§ **WHAT IS NEEDED**
Would you please copy every line from the records that contains the word "well"?

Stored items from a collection
-- ==== Sys2Proof/Laws/Step.lean ====
section
/-! SUPPORT. What one step can do. -/

namespace Sys2Proof.Machine

/-- A step that goes on had a well-formed configuration, and was one microsecond of the timed level or the scheduled move. -/
theorem step_next_cases {s t : State} (h : step s = .next t) :
    s.cfg.wf = true ∧
      ((s.turns = [] ∧ t = timedMicrosecond s) ∨
       ∃ u us, s.turns = u :: us ∧ performTurn u { s with turns := us } = .next t) := by
  unfold step at h
  split at h
  · rename_i hw
    refine ⟨hw, ?_⟩
    cases ht : s.turns with
    | nil =>
      rw [ht] at h
      exact .inl ⟨rfl, (next_inj h).symm⟩
    | cons u us =>
      rw [ht] at h
      exact .inr ⟨u, us, rfl, h⟩
  · cases h

/-- With a well-formed configuration and a move scheduled, the step is that move. -/
theorem step_of_turn {s : State} {u : Turn} {us : List Turn} (hw : s.cfg.wf = true) (ht : s.turns = u :: us) :
    step s = performTurn u { s with turns := us } := by
  simp [step, hw, ht]

/-- With a well-formed configuration and nothing scheduled, the step is one microsecond of the timed level. -/
theorem step_of_no_turn {s : State} (hw : s.cfg.wf = true) (ht : s.turns = []) :
    step s = .next (timedMicrosecond s) := by
  simp [step, hw, ht]

/-- The default configuration is well formed (R10). -/
theorem default_wf : Config.default.wf = true := by decide

end Sys2Proof.Machine
end

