/-! `STOP`. -/

/-- The target that `STOP` leaves is not behind the position (R171). -/
theorem stopTarget_ahead (s : State) :
    (s.motion.direction = .forward → s.motion.position.toInt ≤ (stopTarget s).toInt) ∧
    (s.motion.direction = .reverse → (stopTarget s).toInt ≤ s.motion.position.toInt) := by
  have hp := toInt_range s.motion.position
  have hb : (0 : Int) ≤ brakeDistance s := Int.natCast_nonneg _
  unfold stopTarget
  constructor <;> intro hd <;> rw [hd] <;> split <;> rw [sat32_toInt, directionSign] <;> omega

theorem MotionInv.stop {s : State} (h : MotionInv s) (ha : s.motion.active = true)
    (hne : s.motion.position ≠ s.motion.target) :
    MotionInv { s with motion := { s.motion with target := stopTarget s } } := by
  refine ⟨fun hr => ?_, h.rest_zero, h.steps_range, h.direct_iff, h.index_range, fun _ hne' => ?_, h.speed_max,
    h.period_min, h.ramp_planned, h.ramp_wf, h.ramp_bounded⟩
  · exact absurd hr (by simp [ha])
  · have hne'' : s.motion.position.toInt < (stopTarget s).toInt ∨ (stopTarget s).toInt < s.motion.position.toInt :=
      toInt_lt_or_gt_of_ne hne'
    obtain ⟨hf, hb⟩ := stopTarget_ahead s
    show s.motion.direction = .forward ↔ s.motion.position.toInt < (stopTarget s).toInt
    rcases h.toward_cases hne with ⟨hd, _⟩ | ⟨hd, _⟩
    · have := hf hd
      simp only [hd, true_iff]
      omega
    · have := hb hd
      simp only [hd, reduceCtorEq, false_iff]
      omega

/-! `SETPOS` and `SETINV`. -/

theorem MotionInv.setPosition {s : State} (h : MotionInv s) (hrest : s.motion.active = false) (p : Word) :
    MotionInv { s with motion := { s.motion with position := p, target := p } } :=
  ⟨fun _ => rfl, h.rest_zero, h.steps_range, h.direct_iff, h.index_range, fun ha => by simp [hrest] at ha, h.speed_max,
    h.period_min, h.ramp_planned, h.ramp_wf, h.ramp_bounded⟩

theorem MotionInv.setInvert {s : State} (h : MotionInv s) (b : Bool) :
    MotionInv { s with motion := { s.motion with invert := b } } :=
  ⟨h.rest_at_target, h.rest_zero, h.steps_range, h.direct_iff, h.index_range, h.toward, h.speed_max,
    h.period_min, h.ramp_planned, h.ramp_wf, h.ramp_bounded⟩

/-! One microsecond, counter by counter (R28, R211, R215). -/

theorem alarmDue_iff (t : Timers) : alarmDue t = true ↔ t.periodAct.toNat ≤ t.tcnt.toNat + 1 := decide_eq_true_iff

theorem tickDue_iff (c : Config) (t : Timers) : tickDue c t = true ↔ c.tickUs ≤ t.tickCnt.toNat + 1 :=
  decide_eq_true_iff

/-- The alarm sets the count back and takes the programmed period over (R211). -/
theorem countMicro_of_alarmDue (c : Config) {t : Timers} (h : alarmDue t = true) :
    (countMicro c t).tcnt = 0 ∧ (countMicro c t).periodAct = t.period :=
  ⟨if_pos h, if_pos h⟩

/-- Without an alarm the pulse timer counts on; below a 16-bit period the count cannot wrap (R211). -/
theorem countMicro_of_not_alarmDue (c : Config) {t : Timers} (h : ¬ alarmDue t = true) :
    (countMicro c t).tcnt.toNat = t.tcnt.toNat + 1 ∧ (countMicro c t).periodAct = t.periodAct := by
  have hlt := (alarmDue_iff t).not.mp h
  have hword := t.periodAct.isLt
  refine ⟨?_, if_neg h⟩
  have hcnt : (countMicro c t).tcnt = t.tcnt + 1 := if_neg h
  rw [hcnt, BitVec.toNat_add_of_lt]
  · rfl
  · exact (by omega : t.tcnt.toNat + 1 < 2 ^ 16)

theorem countMicro_of_tickDue {c : Config} {t : Timers} (h : tickDue c t = true) : (countMicro c t).tickCnt = 0 := if_pos h

theorem countMicro_of_not_tickDue {c : Config} {t : Timers} (h : ¬ tickDue c t = true) :
    (countMicro c t).tickCnt = t.tickCnt + 1 := if_neg h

§ **TASK ANSWER**
/-- A step that goes on had a well-formed configuration, and was one microsecond of the timed level or the scheduled move. -/
/-- With a well-formed configuration and a move scheduled, the step is that move. -/
/-- With a well-formed configuration and nothing scheduled, the step is one microsecond of the timed level. -/
/-- The default configuration is well formed (R10). -/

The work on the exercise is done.